手を伸ばせば触れそうな所まで歩いて行くと、気配を感じたようで彼女が顔を上げる。目は充血して、涙の跡が一筋ついたままだ。
「君島先生。」
「昨日は大変だったの?」
唇を噛みしめてうつむく君を支えたい。君がしてくれたあの夏のように支えたいのに、その資格が僕にはない。手を伸ばせばすぐそこに君がいるのに。抱きしめたいのに。僕はずっと佇むだけだ。

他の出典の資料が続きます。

-- ==== Sys2Proof/Tests/Slice0.lean ====
section
/-! SUPPORT. The package's own tests: words and results that the spec writes out or that follow from its rules by hand, terms that
the checks of well-formedness refuse, and for each statement a state and operands that meet its hypotheses. -/
open Sys2Proof Sys2Proof.Machine

section Tests
set_option Elab.async false

/-- A command of a stream list, or none where the word does not decode. -/
def testCommand (w x y : Word) : Option Instr := (decodeStream w x y).toOption

/-- Words that the spec writes out (R104, R107, R109-R113). -/
theorem test_decode_arithmetic :
    decode 0x05010286 = .mac ⟨false, .vreg 4, .vreg 5, .vreg 6⟩
    ∧ decode 0x04D0A1C4 = .mulh ⟨false, .sreg 2, .sreg 3, .sreg 4⟩
    ∧ decode 0x06408184 = .div ⟨false, .vreg 2, .vreg 3, .vreg 4⟩
    ∧ decode 0x05C04100 = .abs ⟨false, .vreg 1, .vreg 2, .vreg 0⟩
    ∧ decode 0x0841C380 = .rsq ⟨false, .vreg 7, .vreg 7, .vreg 0⟩
    ∧ decode 0x0EC080C5 = .bfx ⟨false, .vreg 2, .vreg 1, .sreg 5⟩
    ∧ decode 0x0F414347 = .prmt ⟨false, .vreg 5, .vreg 6, .sreg 7⟩
    ∧ decode 0x0D00F7C5 = .shl ⟨false, .vreg 3, .lane, .sreg 5⟩
    ∧ decode 0x0E106100 = .popc ⟨false, .sreg 1, .sreg 2, .vreg 0⟩
    ∧ decode 0x10C0C06C = .cvtE4m3 ⟨false, .vreg 3, .vreg 0, .zero⟩
    ∧ decode 0x00400000 = .nop ⟨false, .vreg 0, .vreg 0, .vreg 0⟩ := by decide +kernel

/-- Words that the spec writes out (R114, R117-R123). -/
theorem test_decode_lanes_and_predicates :
    decode 0x14994103 = .cmpLt ⟨false, .preg 1, .vreg 2, .vreg 3⟩
    ∧ decode 0x19D1B280 = .vbal ⟨false, .sreg 6, .preg 1, .vreg 0⟩
    ∧ decode 0x1C410241 = .shflx ⟨false, .vreg 4, .vreg 4, .sreg 1⟩
    ∧ decode 0x1D110145 = .bcast ⟨false, .sreg 4, .vreg 2, .sreg 5⟩
    ∧ decode 0x1D426041 = .lwr ⟨false, .vreg 9, .sreg 0, .sreg 1⟩
    ∧ decode 0x20022180 = .mov ⟨false, .vreg 8, .sreg 3, .vreg 0⟩
    ∧ decode 0x20404103 = .sel ⟨false, .vreg 1, .vreg 2, .vreg 3⟩
    ∧ decode 0x4001FFF4 = .ldi ⟨.vreg 3, 0x7FF4⟩
    ∧ decode 0x40623FFF = .ldih ⟨.sreg 4, 0x3FFF⟩
    ∧ decode 0x40A18000 = .ldc ⟨.sreg 3, 0⟩ := by decide +kernel

/-- Words that the spec writes out (R124-R142). -/
theorem test_decode_control :
    decode 0x40E18003 = .srd ⟨.sreg 3, 3⟩
    ∧ decode 0x41050009 = .swr ⟨.vreg 10, 9⟩
    ∧ decode 0x24002480 = .msetr ⟨false, .vreg 0, .sreg 9, .vreg 0⟩
    ∧ decode 0x41400001 = .mset ⟨.vreg 0, 1⟩
    ∧ decode 0x80000004 = .br 4
    ∧ decode 0x8040000A = .call 10
    ∧ decode 0x25C020C2 = .callt ⟨false, .vreg 0, .sreg 1, .sreg 2⟩
    ∧ decode 0x24800000 = .ret ⟨false, .vreg 0, .vreg 0, .vreg 0⟩
    ∧ decode 0x41800005 = .jmark ⟨.vreg 0, 5⟩
    ∧ decode 0x24400000 = .join ⟨false, .vreg 0, .vreg 0, .vreg 0⟩
    ∧ decode 0x26002000 = .lpb ⟨false, .vreg 0, .sreg 0, .vreg 0⟩
    ∧ decode 0x80BFFFFF = .lpe (-1)
    ∧ decode 0x24C00000 = .lbrk ⟨false, .vreg 0, .vreg 0, .vreg 0⟩
    ∧ decode 0x25000000 = .exit ⟨false, .vreg 0, .vreg 0, .vreg 0⟩
    ∧ decode 0x25400000 = .yld ⟨false, .vreg 0, .vreg 0, .vreg 0⟩
    ∧ decode 0x42400001 = .phase ⟨.vreg 0, 1⟩
    ∧ decode 0x25800000 = .bkpt ⟨false, .vreg 0, .vreg 0, .vreg 0⟩
    ∧ decode 0x41C00001 = .xacq ⟨.vreg 0, 1⟩
    ∧ decode 0x42800005 = .trap ⟨.vreg 0, 5⟩
    ∧ decode 0x42C01103 = .live ⟨.vreg 0, 0x1103⟩ := by decide +kernel

/-- Words that the spec writes out (R209-R216). -/
theorem test_decode_memory :
    decode 0x50010145 = .lds32 ⟨false, .vreg 4, .vreg 2, .sreg 5⟩
    ∧ decode 0x518200EC = .sts128 ⟨false, .vreg 8, .vreg 1, .zero⟩
    ∧ decode 0x52418143 = .ldg64 ⟨false, .vreg 6, .vreg 2, .sreg 3⟩
    ∧ decode 0x5300A003 = .stg32 ⟨false, .vreg 2, .sreg 0, .vreg 3⟩
    ∧ decode 0x605B0209 = .atmCom .add ⟨false, .zero, .vreg 4, .vreg 9⟩
    ∧ decode 0x6092216C = .atmNor .add ⟨false, .sreg 8, .sreg 2, .zero⟩
    ∧ decode 0x6D91216C = .atmRel .xchg ⟨false, .sreg 4, .sreg 2, .zero⟩
    ∧ decode 0x6F018140 = .atmSpc .cas ⟨false, .vreg 6, .vreg 2, .sreg 0⟩
    ∧ decode 0x6F418140 = .atmAcq .cas ⟨false, .vreg 6, .vreg 2, .sreg 0⟩
    ∧ decode 0x54000000 = .fenceAcq ⟨false, .vreg 0, .vreg 0, .vreg 0⟩
    ∧ decode 0x54C00000 = .flushq ⟨false, .vreg 0, .vreg 0, .vreg 0⟩ := by decide +kernel

/-- Words that the spec writes out (R218-R229). -/
theorem test_decode_synchronisation :
    decode 0x5600254C = .bari ⟨false, .vreg 0, .sreg 10, .sreg 12⟩
    ∧ decode 0x5650E500 = .bara ⟨false, .sreg 3, .sreg 10, .vreg 0⟩
    ∧ decode 0x56C02500 = .baraw ⟨false, .vreg 0, .sreg 10, .vreg 0⟩
    ∧ decode 0x56802543 = .barw ⟨false, .vreg 0, .sreg 10, .sreg 3⟩
    ∧ decode 0x57000000 = .tbar ⟨false, .vreg 0, .vreg 0, .vreg 0⟩
    ∧ decode 0x58002A58 = .tri ⟨false, .vreg 0, .sreg 20, .sreg 24⟩
    ∧ decode 0x58516A00 = .trc ⟨false, .sreg 5, .sreg 20, .vreg 0⟩
    ∧ decode 0x58802A45 = .trf ⟨false, .vreg 0, .sreg 20, .sreg 5⟩
    ∧ decode 0x58D1AA45 = .trw ⟨false, .sreg 6, .sreg 20, .sreg 5⟩
    ∧ decode 0x59002A45 = .trr ⟨false, .vreg 0, .sreg 20, .sreg 5⟩
    ∧ decode 0x59D1EA6C = .trq ⟨false, .sreg 7, .sreg 20, .zero⟩ := by decide +kernel

/-- Words that the spec writes out (R230-R241). -/
theorem test_decode_engines :
    decode 0x5A902248 = .tset ⟨false, .sreg 0, .sreg 4, .sreg 8⟩
    ∧ decode 0x5AD0E0C2 = .tget ⟨false, .sreg 3, .sreg 1, .sreg 2⟩
    ∧ decode 0x5A122650 = .tcopy ⟨false, .sreg 8, .sreg 12, .sreg 16⟩
    ∧ decode 0x5A522650 = .tcopyv ⟨false, .sreg 8, .sreg 12, .sreg 16⟩
    ∧ decode 0x5C10A641 = .slrun ⟨false, .sreg 2, .sreg 12, .sreg 1⟩
    ∧ decode 0x5C402143 = .stail ⟨false, .vreg 0, .sreg 2, .sreg 3⟩
    ∧ decode 0x5C912A00 = .slseq ⟨false, .sreg 4, .sreg 20, .vreg 0⟩ := by decide +kernel

/-- Words that the spec writes out (R264-R271). -/
theorem test_decode_matrix :
    decode 0x70002080 = .mshape ⟨false, .vreg 0, .sreg 1, .vreg 0⟩
    ∧ decode 0x71802180 = .mscl ⟨false, .vreg 0, .sreg 3, .vreg 0⟩
    ∧ decode 0x70402400 = .mwl ⟨false, .vreg 0, .sreg 8, .vreg 0⟩
    ∧ decode 0x70800000 = .mswap ⟨false, .vreg 0, .vreg 0, .vreg 0⟩
    ∧ decode 0x70C06241 = .mstr ⟨false, .vreg 1, .sreg 4, .sreg 1⟩
    ∧ decode 0x71002642 = .mdrn ⟨false, .vreg 0, .sreg 12, .sreg 2⟩
    ∧ decode 0x71408000 = .mclr ⟨false, .vreg 2, .vreg 0, .vreg 0⟩
    ∧ decode 0x71C02280 = .mwait ⟨false, .vreg 0, .sreg 5, .vreg 0⟩ := by decide +kernel

/-- Words that the spec writes out (R296, R297, R326-R329, R339-R343, R361). -/
theorem test_decode_launch_and_supervisor :
    decode 0x7C000000 = .rtt ⟨false, .vreg 0, .vreg 0, .vreg 0⟩
    ∧ decode 0x7D003680 = .kill ⟨false, .vreg 0, .one, .vreg 0⟩
    ∧ decode 0x43620100 = .cntrd ⟨.sreg 4, 0x100⟩
    ∧ decode 0x7410C000 = .clid ⟨false, .sreg 3, .vreg 0, .vreg 0⟩
    ∧ decode 0x74512280 = .aqst ⟨false, .sreg 4, .sreg 5, .vreg 0⟩
    ∧ decode 0x43A29018 = .maprd ⟨.sreg 5, 0x1018⟩
    ∧ decode 0x7851E300 = .lwait ⟨false, .sreg 7, .sreg 6, .vreg 0⟩
    ∧ decode 0x7C51A144 = .pfmap ⟨false, .sreg 6, .sreg 2, .sreg 4⟩
    ∧ decode 0x7C80216D = .tlbi ⟨false, .vreg 0, .sreg 2, .one⟩
    ∧ decode 0x7CD16080 = .errrd ⟨false, .sreg 5, .sreg 1, .vreg 0⟩
    ∧ decode 0x7811A16C = .launch ⟨false, .sreg 6, .sreg 2, .zero⟩
    ∧ decode 0x7890E200 = .mapack ⟨false, .sreg 3, .sreg 4, .vreg 0⟩ := by decide +kernel

/-- Words of a stream list that the spec writes out (R242): the command, and beside it its extension words. -/
theorem test_decode_list_words :
    testCommand 0xC2C80000 0 0 = some (.sset 1 0 0)
    ∧ testCommand 0xC08000C0 0 0 = some (.sloop 3 0)
    ∧ testCommand 0xC1400000 0 0 = some (.swaitf 0)
    ∧ testCommand 0xC000C000 0x000000FF 0 = some (.sfetch ⟨3, false, false, false, false, 0, 0, 0xFF⟩)
    ∧ testCommand 0xC1080001 0 0 = some (.sadv 1 1)
    ∧ testCommand 0xC0C00000 0 0 = some (.snext 0)
    ∧ testCommand 0xC2000000 0 0 = some (.sseq 0)
    ∧ testCommand 0xC2800000 0 0 = some (.shalt 0) := by decide +kernel

/-- The checks of the words alone (R54-R57, R63, R66, R70): a class that the entry does not admit, a field that it does not use, a
span that is not aligned, an immediate out of range, a register that no SWR writes, RNGS into a scalar, and a com atomic with a
destination. -/
theorem test_static_checks_refuse :
    (Instr.add ⟨false, .preg 1, .vreg 0, .vreg 0⟩).wellFormed = false
    ∧ (Instr.abs ⟨false, .vreg 1, .vreg 2, .vreg 1⟩).wellFormed = false
    ∧ (Instr.lds64 ⟨false, .vreg 3, .vreg 0, .vreg 0⟩).wellFormed = false
    ∧ (Instr.phase ⟨.vreg 0, 3⟩).wellFormed = false
    ∧ (Instr.swr ⟨.sreg 1, 3⟩).wellFormed = false
    ∧ (Instr.srd ⟨.sreg 1, 9⟩).wellFormed = false
    ∧ (Instr.atmCom .add ⟨false, .sreg 0, .sreg 2, .vreg 0⟩).wellFormed = false
    ∧ (Instr.add ⟨false, .vreg 1, .vreg 2, .vreg 3⟩).wellFormed = true
    ∧ (Instr.lds64 ⟨false, .vreg 4, .vreg 0, .vreg 0⟩).wellFormed = true
    ∧ (Instr.phase ⟨.vreg 0, 2⟩).wellFormed = true := by decide +kernel

/-- The illegal pairs of R66: an exchange of use com, and an addition of use spc. -/
theorem test_atomic_pairs_refuse :
    (Instr.atmQnt .xchg ⟨false, .sreg 0, .sreg 2, .vreg 0⟩).wellFormed = false
    ∧ (Instr.atmSpc .add ⟨false, .sreg 0, .sreg 2, .vreg 0⟩).wellFormed = false
    ∧ (Instr.atmSpc .xchg ⟨false, .sreg 0, .sreg 2, .vreg 0⟩).wellFormed = true := by decide +kernel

どれくらい時間が経ったのだろう。彼女が何とか声を絞りだして言う。
「昔、私の受け持ちだった患児だったんです。寛解して随分経っていたのに、昨日高熱と呼吸困難で緊急入院で入ってきて、意識も消失して本当に早かったです。無我夢中で、本当に無我夢中で。でも力及ばずでした。」
涙が一滴落ちる。
膝で重ねられた白い手を見ながら呟いた。
「何年働いてきても、大人になったつもりでも、辛いね。本当に。僕もまだ。」
涙がまた落ちる。
「私達はこの痛みをずっと抱えて働くんですよね。何をしてても、どこにいても、痛みが消えることはない。そういう仕事なんですよね、私達の選んだ仕事は。」
君は俯いたままぽつりと言う。
「そうだね、忘れることは無い。だから怖い、オペに入る時はいつでも、今でも。一つの命をつかの間預かるから。だから自分の全てをかける。それでも打ちのめされる時はある。そこには君が慰めてくれたあの夏のままの僕がいるんだ。」
沈黙が夏の朝の青空に広がる。僕達は何回こうした苦しみをくぐるのだろう。そしてその度に君を想うのだろうか。
しばらく経ってから、
「大丈夫、だいぶ落ち着きました。ありがとう、傍にいてくれて。今日また何件もオペですか。」
少し微笑みながら君が言う。君はいつでも僕より先に行ってしまう。ぎこちなく頷いた。
「先生のオペは本当にすごいって皆言っています。あの夏からずっと成長されたんですね。良かった、本当に良かった。先生が先生で。」
それ以上言葉を重ねられたら、どうしようもなくなる。
「僕は君を支えたい。傍にいられなくても、君の横に水木がいても。」
こんな言葉を吐けば、もう二度とこんな風に君を慰めることも出来なくなるかもしれないのに。それでも言うしかなかった。心の奥底から。